Dietro il pagamento della somma di lire cinque, la licenza era stata loro ceduta da due anziani bottegai, i coniugi Grassi, che per molti anni avevano gestito una piccola bottega situata anch’essa nel centro storico del paese. Tale licenza, molto complessa ed articolata, comprendeva anche la parte riservata alla rivendita di Sali e tabacchi, parte che venne loro negata dai signori Grassi nel momento del trasferimento.

L’inizio dell’attività comprende almeno due aspetti curiosi che vale la pena di ricordare.

Il giorno del matrimonio, all’uscita dalla chiesa, dopo il solito beneaugurante lancio del riso e dei tradizionali confetti, Maria e Luigi si avviarono verso casa, seguiti da un corteo di casalinghe plaudenti, alcune delle quali colsero l’occasione per chiedere di poter acquistare pochi generi di prima necessità.
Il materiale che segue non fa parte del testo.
def rRowsLane : List RRow := [
  ⟨0x080, { d := oV, s1 := oV, s2 := .raw, block := true, mask := 0x1F0, res := shflRes, opn := shflOpn }, .shfl⟩,
  ⟨0x081, { d := oV, s1 := oV, s2 := .raw, block := true, mask := 0x1F0, res := shflRes, opn := shflOpn }, .shflp⟩,
  ⟨0x082, { d := .raw, s1 := .raw, mask := 0x003, opn := voteOpn }, .vote⟩,
  ⟨0x083, { d := dF, s1 := sF, s2 := oP, mask := 0x0FF, res := redRes }, .red⟩,
  ⟨0x084, { d := dF, s1 := sF, s2 := oP, mask := 0x1FF, res := redRes }, .scan⟩,
  ⟨0x085, { mask := 0x007, res := fun w => 1 ≤ mfld w.mod 2 0 && mfld w.mod 2 0 ≤ 5 }, .lgset⟩,
  ⟨0x086, { d := dF, s1 := sF, mask := 0x007 }, .matchLanes⟩,
  ⟨0x08E, { d := oW, s1 := oV, mask := 0x03F, opn := fun w => !(mbit w.mod 5) || even64 w.s1 }, .bcast⟩,
  ⟨0x087, { d := oP, s1 := oP, s2 := oP, mask := 0x003 }, .pand⟩,
  ⟨0x088, { d := oP, s1 := oP, s2 := oP, mask := 0x003 }, .por⟩,
  ⟨0x089, { d := oP, s1 := oP, s2 := oP }, .pxor⟩, ⟨0x08A, { d := oP, s1 := oP }, .pnot⟩,
  ⟨0x08B, { d := oP, s1 := sI }, .pmov⟩,
  ⟨0x08C, { d := dF, mask := 0x1FF, res := fun w => srnRes w.d w }, .mfsr⟩,
  ⟨0x08D, { s1 := sF, mask := 0x1FF, res := fun w => srnRes w.s1 w, opn := fun w => mfld w.mod 7 0 ≤ 4 }, .mtsr⟩]

def rRowsMatrix : List RRow := [
  ⟨0x0C0, { d := oC, s1 := oW, s2 := oW }, .mset⟩,
  ⟨0x0C1, mmaSp, fun w => if mbit w.mod 7 then .mmaL w else .mma w⟩,
  ⟨0x0C2, mmaSp, fun w => if mbit w.mod 7 then .mmarL w else .mmar w⟩,
  ⟨0x0C3, mmaSp, fun w => if mbit w.mod 7 then .mmasL w else .mmas w⟩,
  ⟨0x0C4, { d := oA }, .mzero⟩,
  ⟨0x0C5, { d := oA, s1 := sF, s2 := sF, mask := 0x1F7,
            res := fun w => mfld w.mod 2 0 < 6 && rmOk w && (mbit w.mod 8 || !(mbit w.mod 7)) }, .mdrain⟩,
  ⟨0x0C6, { d := oA, s1 := oC, s2 := sF }, .mdraina⟩,
  ⟨0x0C7, { d := oA, s1 := sF, s2 := sF }, .mldr⟩, ⟨0x0C8, { d := oA, s1 := sF, s2 := sF, mask := 0x03F }, .mstr⟩,
  ⟨0x0C9, { d := oA, s1 := oA, s2 := oA }, .macc⟩, ⟨0x0CA, { d := oA, s1 := oA, s2 := sF }, .mscl⟩,
  ⟨0x0CB, { d := oW, s1 := oA, s2 := sF }, .mchk⟩, ⟨0x0CC, { d := oW, s1 := oA, mask := 1 }, .mbnd⟩,
  ⟨0x0CD, { s1 := oC }, .mrel⟩, ⟨0x0CE, { d := oW, s1 := oW, s2 := sF, mask := 1 }, .maxsc⟩,
  ⟨0x0CF, { s1 := sF, s2 := sF }, .seedscan⟩, ⟨0x0D0, { s1 := sF, s2 := sF }, .seedfit⟩,
  ⟨0x0D1, { s1 := oW, s2 := sF, mask := 7 }, .seedx⟩]

/-- The modifier rules of ATS and ATRM: width 2, U only with MIN and MAX (R330). -/
def atsRes (m : BitVec 9) : Bool :=
  mfld m 2 0 == 2 && (!(mbit m 6) || mfld m 5 3 == 1 || mfld m 5 3 == 2)

def rRowsMem : List RRow := [
  ⟨0x105, { d := dF, s1 := sF, s2 := dF, mask := 0x03F, res := fun w => mfld w.mod 2 0 == 2 || mfld w.mod 2 0 == 3,
            opn := fun w => mfld w.mod 2 0 == 2 || (even64 w.d && even64 w.s2) }, .cass⟩,
  ⟨0x106, { d := sF, s1 := oV, s2 := oW, mask := 7, res := fun w => mfld w.mod 2 0 ≤ 3,
            opn := fun w => mfld w.mod 2 0 != 3 || even64 w.d }, .strm⟩,
  ⟨0x107, { s1 := oW, s2 := oW }, .ldrm⟩,
  ⟨0x108, { d := dF, s1 := oV, s2 := oW, mask := 0x1FF, res := fun w => atsRes w.mod }, .atrm⟩,
  ⟨0x140, { d := oB, s1 := sF }, .brset⟩, ⟨0x141, { d := oW, s1 := oB, mask := 3 }, .brget⟩,
  ⟨0x142, { s1 := oV, s2 := oW, mask := 0x00F }, .ldb⟩, ⟨0x143, { d := sF, s1 := oV, s2 := oW, mask := 0x00F }, .stb⟩,
  ⟨0x144, { d := oV, s1 := oV, s2 := oW, mask := 0x1FF }, .atb⟩,
  ⟨0x145, { d := oV, s1 := oV, s2 := oW, mask := 0x07F }, .casb⟩,
  ⟨0x146, { d := oV, s1 := oV, s2 := oW, mask := 0x1FF }, .atq⟩, ⟨0x147, { s1 := oW }, .copy⟩,
  ⟨0x148, { s1 := oV, mask := 0x01F }, .pref⟩, ⟨0x149, { s1 := oW, s2 := oW, mask := 0x00F }, .cflush⟩,
  ⟨0x14A, { s1 := oW, s2 := oW, mask := 0x00F }, .cinv⟩, ⟨0x14B, {}, .fence⟩, ⟨0x14C, {}, .lfence⟩]

def rRowsSync : List RRow := [
  ⟨0x180, { s1 := sF, s2 := sF, mask := 3, res := fun w => mfld w.mod 1 0 != 3 }, .binit⟩,
  ⟨0x181, { s1 := sF, s2 := sF, mask := 1 }, .barv⟩, ⟨0x182, { s1 := sF, s2 := sF }, .bexp⟩,
  ⟨0x183, { d := oP, s1 := sF, s2 := sF }, .bwait⟩, ⟨0x184, { d := dI, s1 := sF, s2 := sF }, .btest⟩,
  ⟨0x185, { s1 := sF }, .binv⟩, ⟨0x186, { d := oW, s1 := sF, mask := 7 }, .racq⟩,
  ⟨0x187, { d := sF, s1 := sF, s2 := oW }, .rcom⟩, ⟨0x188, { d := oW, s1 := sF, mask := 7 }, .rtake⟩,
  ⟨0x189, { s1 := sF, s2 := oW }, .rrel⟩, ⟨0x18A, { s1 := oW, s2 := oW, mask := 1 }, .evpost⟩,
  ⟨0x18B, { d := oW, s1 := oW, s2 := oW, mask := 0x03F }, .lnch⟩, ⟨0x18C, { s1 := oW, mask := 3 }, .ctw⟩,
  ⟨0x18D, {}, .ctswap⟩, ⟨0x18E, { d := oW, s1 := oW, s2 := oW }, .kval⟩, ⟨0x18F, { d := oW, s1 := oW, s2 := oW }, .kvfr⟩,
  ⟨0x190, { d := oW, s1 := oW, s2 := oW }, .kvsh⟩,
  ⟨0x191, { d := oW, s1 := oW, s2 := oW, mask := 0x1FF, res := fun w => mfld w.mod 8 5 < 12 }, .kvmap⟩,
  ⟨0x192, { s1 := oW }, .coll⟩, ⟨0x193, { d := oW, s1 := sF, s2 := oW, mask := 7, res := fun w => mfld w.mod 2 0 < 6 }, .ltrd⟩,
  ⟨0x194, { s1 := sF, s2 := oW, mask := 3, res := fun w => mfld w.mod 1 0 != 3 }, .admitTok⟩]

def rRowsCtl : List RRow := [
  ⟨0x1C0, {}, .nop⟩, ⟨0x1C2, { s1 := dF }, .brx⟩, ⟨0x1C4, { s1 := oW }, .ret⟩, ⟨0x1C5, {}, .exit⟩, ⟨0x1C6, {}, .yield⟩,
  ⟨0x1C9, { mask := 1 }, .rett⟩, ⟨0x1CB, { s1 := sF }, .snap⟩, ⟨0x1CC, {}, .halt⟩, ⟨0x1CD, {}, .tlbi⟩]

/-- Every R-form opcode. -/
def rRows : List RRow := rRowsInt ++ rRowsFloat ++ rRowsLane ++ rRowsMatrix ++ rRowsMem ++ rRowsSync ++ rRowsCtl

/-- The I-form rows (R60): operand position D, assigned MOD3 bits, operand rule. -/
structure IRow where
  op : Nat
  d : Slot
  mask : Nat
  opn : IForm → Bool
  ins : IForm → Instr

def iRows : List IRow := [
  ⟨0x01E, dI, 1, fun w => !(w.mod3.getLsbD 0) || classOf w.d == .w, .movi⟩, ⟨0x01F, oW, 0, fun _ => true, .movhi⟩,
  ⟨0x1C1, .unused, 0, fun _ => true, .bra⟩, ⟨0x1C3, oW, 0, fun _ => true, .call⟩,
  ⟨0x1C7, .unused, 0, fun _ => true, .sleep⟩, ⟨0x1C8, .unused, 0, fun _ => true, .trap⟩,
  ⟨0x1CA, .unused, 0, fun _ => true, .bkpt⟩]

/-- The M-form rows (R61). -/
structure MRow where
  op : Nat
  res : MForm → Bool
  opn : MForm → Bool
  ins : MForm → Instr

/-- The data operand of LDS and STS by width (R328). -/
def ldsOpn (store : Bool) (w : MForm) : Bool :=
  let z := mfld w.mod 2 0
  (if z == 4 then quad128 w.d
    else ([Cls.v, .w].contains (classOf w.d) || (store && classOf w.d == .sp)) && (z != 3 || even64 w.d)) &&
  sF.clsOk w.s1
I coniugi Capelletti, liberatisi degli indumenti più eleganti e di quelli più ingombranti, non disdegnarono di distribuire alle future clienti quanto da loro richiesto.

“Noi il regalo di nozze non ve lo abbiamo fatto, perché non ce lo potevamo permettere, ma vi promettiamo che verremo sempre a comperare nel vostro negozio”, furono le parole di commiato delle curiosi spettatrici presenti, soddisfatte e quasi sorprese della cordialità e della disponibilità dei due bottegai. E, quasi tutte, per molti anni mantennero la promessa. Erano i tempi in cui la parola data aveva ancora un grande valore!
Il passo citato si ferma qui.